Сон! Знаешь ли ты, что такое сон свободного человека? Нет, те не знаешь, что такое сон свободного человека! От моего свободного сна меня может оторвать только исключительно лишь сильная потребность в еде! А знаешь ли ты, что такое неспешная трапеза свободного человека? Нет, ты не знаешь, что такое неспешная трапеза свободного человека! От еды же меня может оторвать только лишь сильная потребность в малой или большой нужде! Знаешь ли ты…

БОРИСЛАВ: Извини меня, мой философский брат, ДИОНИСИО: Я перебью тебя. Правильно ли я тебя понял? Означают ли твои слова, что оторвать от сна тебя может только лишь еда, как ты указал, но никакая нужда — та или иная — не может этого сделать? И если я тебя правильно понял, ты ещё дополнительно ко всему знаешь, что такое неспешный или же залповый «стул» во время твоего безмятежного сна? Ну, или, по меньшей, малой мере, — энуринация? Ходишь ли ты при этом прямо под себя или же предусмотрительно, как бы предвосхищая события, даже можно сказать, зорко всматриваясь в Будущее, подкладываешь в постель судно?!
Не возмущайся так, мой философский брат, Дионисио! Я совершенно не собираюсь иронизировать! Я просто-напросто удивляюсь, видя твою худобу, куда же девается весь физиологический позитив, навар, привес при такой приятной и сытой жизни? И я обеспокоен, а превышает ли — в достаточной степени — входной поток питательных веществ общую массу продуктов метаболизма, в степени, достаточной и необходимой для поддержания жизнеспособности твоего философствующего организма? И достаточно ли вырабатывается твоим организмом энергии для производства философских усилий?!
Ведь согласись, твоя жуткая худоба… худощавость для непосвящённого постороннего человека (стороннего наблюдателя) может говорить лишь о том, что ты гораздо лучше знаешь, не что такое еда, но что такое — голодные обмороки! И не грозит ли тебе, может подумать такой сторонний наблюдатель, возможность вскоре узнать, что такое сон, но уже — сон вечный?! Не прав ли я, мой философский брат, Дионисио?

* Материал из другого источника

/-- A port: `rxGiven` and `rxDone` hold resolved milestones that no slot holds, given up or released; `rxHist` the frames
released from each freed codeword (R255); `rxCut`, for each node and stream whose latest lost frame has not ended, the
milestone that last held bytes of it and how many may still come (R256); `bcast` holds the bytes of a broadcast frame under
assembly, by sender and stream (R302). Beside these its part of the layout, its link, line signal, coding and lay-by,
streams, watch, spur mode, host lane, calibration and Clause 45 registers. -/
structure Port where
  layout : PortLayout := {}
  link : Link := {}
  stored : Option Stored := none
  rc : Rc := {}
  oam : Oam := {}
  sig : Signal := {}
  cws : List TxCw := []
  txFrames : List TxFrame := []
  inq : List (List QFrame) := [[], [], [], [], [], [], [], []]
  fixedQ : List QFrame := []
  notices : List Notice := []
  rxCws : List RxCw := []
  rxGiven : List RxGiven := []
  rxDone : List RxGiven := []
  rxHist : NMap Nat := []
  rxCut : NMap (Nat × Nat) := []
  bcast : NMap (List Byte) := []
  nextFrame : Nat := 0
  pms : NMap Pms := []
  streams : NMap StreamEnt := []
  watch : Watch := {}
  spur : Spur := {}
  lane : Lane := {}
  cal : Cal := {}
  cl45 : NMap Nat := []
  rateValid : Bool := false
  wasShow : Bool := false
deriving DecidableEq, Repr

/-- A pavilion: active and staged structure, operations under way (R30, R113 to R115), the cycle in which its EN last fell
(R28), the elements whose last self-test kernel failed, and the corrections of the last hour as (bank, row, cycle) (R396). -/
structure Pav where
  active : Option (Nat × Nat × Layout) := none
  staged : Option (Nat × Nat × Layout) := none
  tiles : Bool := false
  deferred : Bool := false
  disabling : Bool := false
  subRun : Bool := false
  enCycle : Nat := 0
  offCycle : Option Nat := none
  fails : List (Elem × Nat) := []
  rowHits : List (Nat × Nat × Nat) := []
deriving DecidableEq, Repr

/-- An image the flash holds whole (R111): its bytes, and what its sections hold where it is a layout. -/
structure FlashImage where
  bytes : Memory
  contents : Option Layout
deriving DecidableEq, Repr

/-- The image buffer, loader and firmware (chapter 4). `stored` lists the word offsets written since the area was
last EMPTY, `contents` what VERIFY found in the layout area, `applyMask` the pavilions of a running APPLY, `reverted` that a
trial failed whose reload is under way (R121). (DESIGN CHOICE, log 11) -/
structure Loader where
  mem : List Memory := [[], []]
  stored : List (List Nat) := [[], []]
  contents : Option Layout := none
  stageLeft : List Nat := []
  stageAbort : Bool := false
  applyLeft : List Nat := []
  applyMask : List Nat := []
  flashSector : Nat := 0
  flashDest : Nat := 0
  flashAbort : Bool := false
  flash : NMap FlashImage := []
  fwRunning : Bool := false
  fwFailed : List Nat := []
  reverted : Bool := false
  actPending : Bool := false
  verArea : Nat := 0
  rejSeen : List Nat := []
  trialLeft : Nat := 0
deriving DecidableEq, Repr

/-- A pavilion element marked for substitution (R396): its pavilion and kind, the port that held it (0 even, 1 odd, 2
unassigned) or, for a repair row, its bank, its number among those of its kind where a self-test or a row names it, and
whether a contained fault marked it (R401). -/
structure Mark where
  pav : Nat
  elem : Elem
  detail : Nat
  index : Option Nat
  faulty : Bool
deriving DecidableEq, Repr

/-- A calibration set in an NVM area (R391): generation, source, trims of each port, clock duty of the device.
(DESIGN CHOICE, log 7) -/
structure CalSet where
  gen : Nat
  src : Nat
  ports : List (NMap Nat)
  duty : Nat × Nat
  readable : Bool
deriving DecidableEq, Repr

/-- NVM contents that no register field holds (R56, R106, R391, R396, R398, R330): the device key, the hash of the OEM key,
the two calibration areas and which holds the current set, the set a SAVE is writing and whether a reset cut one short,
survey baselines, marks and elements out of service of the pavilions and of the ports (by port and trim entry), repair rows
left by pavilion and bank. (DESIGN CHOICE, log 7) -/
structure Nvm where
  key : List Nat := []
  oemHash : List Nat := []
  areaA : Option CalSet := some ⟨1, 0, [], (0, 0), true⟩
  areaB : Option CalSet := none
  current : Nat := 0
  saving : Option CalSet := none
  started : Bool := false
  bases : NMap (List Int) := []
  marks : List Mark := []
  oos : List Mark := []
  portMarks : List (Nat × Nat) := []
  portOos : List (Nat × Nat) := []
  rowsLeft : NMap Nat := []
deriving DecidableEq, Repr

/-- Reset, start-up and clock state (chapter 12). `boot` is the last completed step of R360, `timesetAt` the cycle in which a
TIMESET last set device time (R100); `stateAt` that in which a chain COMMIT last entered a power state and `goAt` that of the
last STATE_GO, `wakeWas` the detectors that fired outside DEEP and `rstWas` a chain reset command that a system reset
overtook, each with its cycle (R377). `boscRuns` says whether the BOSC instance in service gave edges when last noted (R373).
`tap` is the state of the TAP, `tapShift` its instruction shift register, `tapDr` the data register between TDI and TDO, bit
nearest TDO first, `boundary` the updated boundary register (R382). -/
structure Clk where
  boot : Nat := 1
  asserted : List Nat := []
  episode : Bool := false
  widest : Nat := 3
  rootPresent : Bool := false
  timeRun : Bool := false
  timesetAt : Option Nat := none
  holdRun : Bool := false
  holdLeft : Nat := 0
  boscStarting : Bool := true
  rstPend : Option Nat := none
  switching : Bool := false
  measRun : Bool := false
  duty : Nat × Nat := (0, 0)
  fatalCore : Bool := false
  muted : Bool := false
  forced : Bool := false
  tap : Nat := 0
  tapShift : Nat := 1
  tapDr : List Bool := []
  boundary : List Bool := []
  stateAt : Option Nat := none
  goAt : Option Nat := none
  wakeWas : Option (Nat × Nat) := none
  rstWas : Option (Nat × Nat) := none
  boscSel : Nat := 0
  boscSwap : Bool := false
  boscRuns : Bool := true
deriving DecidableEq, Repr

/-- A mode-change staging (R68 to R71): its snapshots of PORT_STAGE as (port, profile, mask, notch set), T as (seconds
[7:0], nanoseconds) when armed; `dead` when a core reset discarded the staging under an arming (R69, R71). -/
structure Staging where
  gen : Nat
  stateTgt : Nat
  mask : Nat
  snaps : List (Nat × Nat × Nat × Nat)
  complete : Bool
  armed : Option (Nat × Nat)
  dead : Bool := false
deriving DecidableEq, Repr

ДИОНИСИО: Да, жаль, что ты не работал со мной — хотя лишь врагу этого пожелаю — в том Поганом НИИ! Мне там дали молоко за вредность! За какую такую вредность? Там же чистота, белые халаты, голубые экраны компитюров, салатовые кафельные стены, белоснежные — пока не засрут с мениском — фаянсовые унитазы! И вдруг — вредность? И я вовремя понял, за какую вредность я должен пить молоко! За нравственный, наносимый мне вред, за моё моральное калечение! Но им не удалось меня сломать! (Дионисио грозит кулаком в сторону, где предположительно может располагаться ПНИИ, его глаза мечут зелёные искры в том же направлении.)

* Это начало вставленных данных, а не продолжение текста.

/-- Slots held by transmit codewords (HELD_TX). -/
def heldTxAll (x : Port) : Nat := (x.cws.filter fun c => c.node != 31).length

/-- Slots held by received codewords (HELD_RX). -/
def heldRx (x : Port) : Nat := x.rxCws.length

/-- The port's lay-by share. -/
def shareOf (p : Nat) (s : State) : Nat := getF p .LAYBY_P_SHARE s

/-- The guaranteed slots of an entry: none for a FIXED one (R240). -/
def guarOf (e : StreamEnt) : Nat := if e.cfg.fixed then 0 else e.cfg.guar

/-- GUAR_SUM: the GUAR of entries in STATE ON. (DEDUCED, log 86) -/
def guarSum (x : Port) : Nat := x.streams.foldl (fun a e => if e.2.st = 1 then a + guarOf e.2 else a) 0

/-- The free pool (R241). -/
def freePool (p : Nat) (s : State) : Nat :=
  let x := s.port p
  let used := x.streams.foldl
    (fun a e => a + if e.2.st = 1 then max (guarOf e.2) (heldTx x e.1) else heldTx x e.1) 0
  let stray := (x.cws.filter fun c => c.node != 31 && (mapGet x.streams c.stream).isNone).length
  shareOf p s - used - stray - heldRx x

/-- A stream can take a slot (R241). -/
def canTake (p i : Nat) (s : State) : Bool :=
  let e := streamOf p i s
  let held := heldTx (s.port p) i
  held < e.cfg.guar || (held < e.cfg.cap && 0 < freePool p s)

/-- PEAK_EVEN or PEAK_ODD raised to the present use of the port (R267). -/
def notePeak (p : Nat) (s : State) : State :=
  let f : Fld := if p % 2 = 0 then .LAYBY_PEAK_EVEN else .LAYBY_PEAK_ODD
  setF (pavOf p) f (max (getF (pavOf p) f s) (heldTxAll (s.port p) + heldRx (s.port p))) s

/-- A stream's deadline in µs: its DEADLINE, or the default of the profile (R122, R247), 4 ms in spur mode (R302). -/
def deadlineOf (p i : Nat) (s : State) : Nat :=
  let d := (streamOf p i s).cfg.deadline
  if d ≠ 0 then d else if isSpur p s then 4000 else profDeadline (profileOf p s)

/-- Sends of a stream's codewords: MAX_TRIES, 1 with RETX = 0 (R247). -/
def triesOf (e : StreamEnt) : Nat := if e.cfg.retx then e.cfg.maxTries else 1

/-- Enabling a stream: its STATE, 1 ON, 2 REFUSED_GUAR, 3 REFUSED_ENTRY (R239). (DEDUCED, log 86) -/
def enableVerdict (p i : Nat) (s : State) : Nat :=
  let x := s.port p
  let e := streamOf p i s
  let fixed := e.cfg.fixed
  if !fixed && (heldTx x i ≠ 0 || e.cfg.cap < 1 || e.cfg.cap < e.cfg.guar || e.cfg.maxTries < 1) then 3
  else if !fixed && shareOf p s < guarSum x + e.cfg.guar then 2
  else 1

/-! ### Ingress queues and pressure -/

/-- The ingress queue of a class. -/
def classQ (x : Port) (c : Nat) : List QFrame := x.inq.getD c []

/-- The ingress queue of a class replaced. -/
def setClassQ (p c : Nat) (q : List QFrame) : State → State := modPort p fun x => { x with inq := x.inq.set c q }

/-- Bytes in a queue (QFILL). -/
def queueBytes (q : List QFrame) : Nat := q.foldl (fun a f => a + (f.bytes.length - f.pad)) 0

/-- The open codeword of a stream. -/
def hasOpen (x : Port) (i : Nat) : Bool := x.cws.any fun c => c.stream == i && c.opened

/-- The head frame of a class waits for a slot of a stream that is at CAP (R244). -/
def waitsOnCap (p c : Nat) (s : State) : Bool :=
  let x := s.port p
  match (classQ x c).head? with
  | some f =>
    codeRate p s != 3 && !hasOpen x f.stream && (streamOf p f.stream s).cfg.cap ≤ heldTx x f.stream &&
      destOf p f.stream s != 31
  | none => false

/-- Pressure of a class after a change of its queue or its stream, with the flow-control frame of a change (R244,
R344). -/
def updPressure (p c : Nat) (s : State) : State :=
  let b := queueBytes (classQ (s.port p) c)
  let pr := getF p .STREAM_PRESSURE s
  let on := bitOf pr c
  if !on && (getF p .STREAM_XOFF_LVL s ≤ b || waitsOnCap p c s) then
    sendFlow p 0 (pr == 0) (setF p .STREAM_PRESSURE (pr + 2 ^ c) s)
  else if on && b ≤ getF p .STREAM_XON_LVL s && !waitsOnCap p c s then
    sendFlow p (2 ^ c) (pr == 2 ^ c) (setF p .STREAM_PRESSURE (pr - 2 ^ c) s)
  else s

/-- Pressure of every class. -/
def updPressures (p : Nat) : State → State := forAll (List.range 8) (updPressure p)

/-! ### Frames into codewords (R233, R243) -/

/-- The words of a frame: delimiter with its HEC, bytes, pad (R233). -/
def frameWords (bs : List Byte) : List Byte :=
  let head := beBytes 2 (bs.length * 4 + 2)
  head ++ beBytes 2 (crc16 head) ++ bs ++ List.replicate ((4 - bs.length % 4) % 4) 0

/-- EtherType of a frame after at most one IEEE 802.1Q tag (R238). -/
def etherType (bs : List Byte) : Nat :=
  let t := beNat ((bs.drop 12).take 2)
  if t = 0x8100 then beNat ((bs.drop 16).take 2) else t

/-- KIND of a frame's time stamp (R346): 0 for EtherType 0x88F7, else 1. -/
def stampKind (bs : List Byte) : Nat := if etherType bs = 0x88F7 then 0 else 1

/-- The key of a frame's time stamp (R346): messageType, domainNumber and sequenceId of the IEEE 1588 header, or the
FCS. -/
def stampKey (bs : List Byte) : Nat :=
  if stampKind bs = 0 then
    let h := bs.drop (if beNat ((bs.drop 12).take 2) = 0x8100 then 18 else 14)
    bitsOf (beNat (h.take 1)) 0 4 * 2 ^ 28 + beNat ((h.drop 4).take 1) * 2 ^ 20 + beNat ((h.drop 30).take 2)
  else beNat (bs.drop (bs.length - 4))

/-- A frame of the stream is time-stamped: FIXED, or SEL_STREAM while SEL_EN and TSU EN are 1 (R345). -/
def stamped (p i : Nat) (s : State) : Bool :=
  enOf .TSU p s == 1 &&
    ((streamOf p i s).cfg.fixed || (getF p .TSU_SEL_EN s == 1 && getF p .TSU_SEL_STREAM s == i))

/-- A POP of a FIFO meets a time stamp in the same cycle: it removes the old head, which makes room (R350).
(DESIGN CHOICE, log 132) -/
def popMeets (p : Nat) (rx : Bool) (s : State) : Bool :=
  meets (fun c => match c with
    | .txPop q w => !rx && q.val == p && isKeeper w.mtag.toNat s && w.data.toNat % 2 == 1
    | .rxPop q w => rx && q.val == p && isKeeper w.mtag.toNat s && w.data.toNat % 2 == 1
    | _ => false) s

/-- A time-stamp entry appended to a FIFO of 64, or counted when it is full (R346). `t8` is device time in ⅛ ns. -/
def appendStamp (p : Nat) (rx : Bool) (stream kind key t8 : Nat) (s : State) : State :=
  let ns := t8 / 8
  let sec := ns / 1000000000
  let e := [sec % 2 ^ 32, kind * 2 ^ 31 + ns % 1000000000,
    getF 0 .TIME_TIME_VALID s * 2 ^ 31 + t8 % 8 * 2 ^ 28 + stream * 2 ^ 16 + sec / 2 ^ 32 % 2 ^ 16, key]
  let l := (s.port p).lane
  if enOf .TSU p s ≠ 1 then s
  else if rx then
    if l.tsRx.length < 64 || popMeets p rx s then sticky .TSU_RX_TS_READY p (modLane p (fun l => { l with tsRx := l.tsRx ++ [e] }) s)
    else sticky .TSU_TS_OVF p (count p .TSU_RX_TS_OVF s)
  else
    if l.tsTx.length < 64 || popMeets p rx s then sticky .TSU_TX_TS_READY p (modLane p (fun l => { l with tsTx := l.tsTx ++ [e] }) s)
    else sticky .TSU_TS_OVF p (count p .TSU_TX_TS_OVF s)

/-- Device time in ⅛ ns (R346). -/
def nowEighths (s : State) : Nat := nowNs s * 8 + s.frac / 2 ^ 13

/-- The milestone counters of a node and class. -/
def pmsOf (p node c : Nat) (s : State) : Pms := mapGetD (s.port p).pms (node * 8 + c) {}

/-- The milestone counters of a node and class replaced. -/
def modPms (p node c : Nat) (f : Pms → Pms) : State → State :=
  modPort p fun x => { x with pms := mapPut x.pms (node * 8 + c) (f (mapGetD x.pms (node * 8 + c) {})) }

/-- A milestone less another as a signed 16-bit difference (R246). -/
def msDiff (a b : Nat) : Int := signedOf 16 (a % 65536 + 65536 - b % 65536)

/-- A milestone lies below another. -/
def msBelow (a b : Nat) : Bool := decide (msDiff a b < 0)

/-- A stream's open codeword opened: it takes a slot and the next milestone of its class, and TX_NEXT increments;
a broadcast codeword takes neither (R243, R246, R302). -/
def openCw (p i : Nat) (s : State) : State :=
  let c := (streamOf p i s).cfg.cls
  let node := destOf p i s
  let m := (pmsOf p node c s).txNext
  let cw : TxCw :=
    { node := node, cls := c, ms := if node = 31 then 0 else m, stream := i, st := .queued, opened := true, sends := 0,
      data := [], firstDelim := 127, frames := [], firstSym := 0, lastSym := 0, cycle := 0 }
  let s := modPort p (fun x => { x with cws := x.cws ++ [cw] }) s
  if node = 31 then s else notePeak p (modPms p node c (fun q => { q with txNext := (m + 1) % 65536 }) s)

/-- The head frame of a class started: its first byte is admitted, and it counts in FR_ADM (R243). -/
def startFrame (p c : Nat) (s : State) : State :=
  match classQ (s.port p) c with
  | f :: q =>
    if f.started then s
    else
      let t : TxFrame :=
        { ident := f.ident, stream := f.stream, whole := false, parts := 0, lost := false, lastMs := 0,
          kind := stampKind f.bytes, key := stampKey f.bytes, stamp := stamped p f.stream s }
      countStream p f.stream 0 1
        (modPort p (fun x =>
          { x with inq := x.inq.set c ({ f with bytes := frameWords f.bytes, started := true, pad := (4 - f.bytes.length % 4) % 4 } :: q),
                   txFrames := x.txFrames ++ [t] }) s)
  | [] => s

/-- Bytes of the head frame of a class mapped into its stream's open codeword of `n` bytes. -/
def mapBytes (p c n : Nat) (s : State) : State :=
  let first := (classQ (s.port p) c).head?.any fun f => !f.started
  let s := startFrame p c s
  let x := s.port p
  match classQ x c with
  | f :: q =>
    match x.cws.find? fun w => w.stream == f.stream && w.opened with
    | some w =>
      let begins := first && w.firstDelim == 127
      let took := f.bytes.take (n - w.data.length)
      let left := f.bytes.drop (n - w.data.length)
      let full := w.data.length + took.length == n
      let w' : TxCw :=
        { w with data := w.data ++ took, opened := !full, frames := w.frames ++ [f.ident],
                 firstDelim := if begins then w.data.length / 4
                   else if w.firstDelim == 127 && left.isEmpty && !full then (w.data.length + took.length) / 4
                   else w.firstDelim }
      let t' := fun (t : TxFrame) =>
        if t.ident == f.ident then { t with parts := t.parts + 1, whole := left.isEmpty, lastMs := w.ms } else t
      modPort p (fun x =>
        { x with cws := modifyFirst (fun v => v.stream == f.stream && v.opened) (fun _ => w') x.cws
                 inq := x.inq.set c (if left.isEmpty then q else { f with bytes := left } :: q)
                 txFrames := x.txFrames.map t' }) s
    | none => s
  | [] => s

Так вот, — видел бы ты меня в обеденный перерыв! Я выпивал за один присест 12 — дюжину! — стаканов этого завредного молока! Но этого мало! После работы я в пивной «На семи ветрах», что у станции метро «Динамо», выпивал, но уже на спор, и тоже дюжину, кружек пива! И таким образом оно также обходилось мне бесплатно. Что за жизнь была! (Дионисио мечтательно закрывает глаза и, покачивая головой, счастливо улыбается.) Ведь коммунизм, и только… Пей чего хочешь и сколько хочешь… Бесплатные путёвки в южные санатории, а там такие бабцы, делают, ****ь, всё… После них — опять же бесплатное лечение… (Дионисио резко встряхивается, сбрасывает с себя всё благодушие.)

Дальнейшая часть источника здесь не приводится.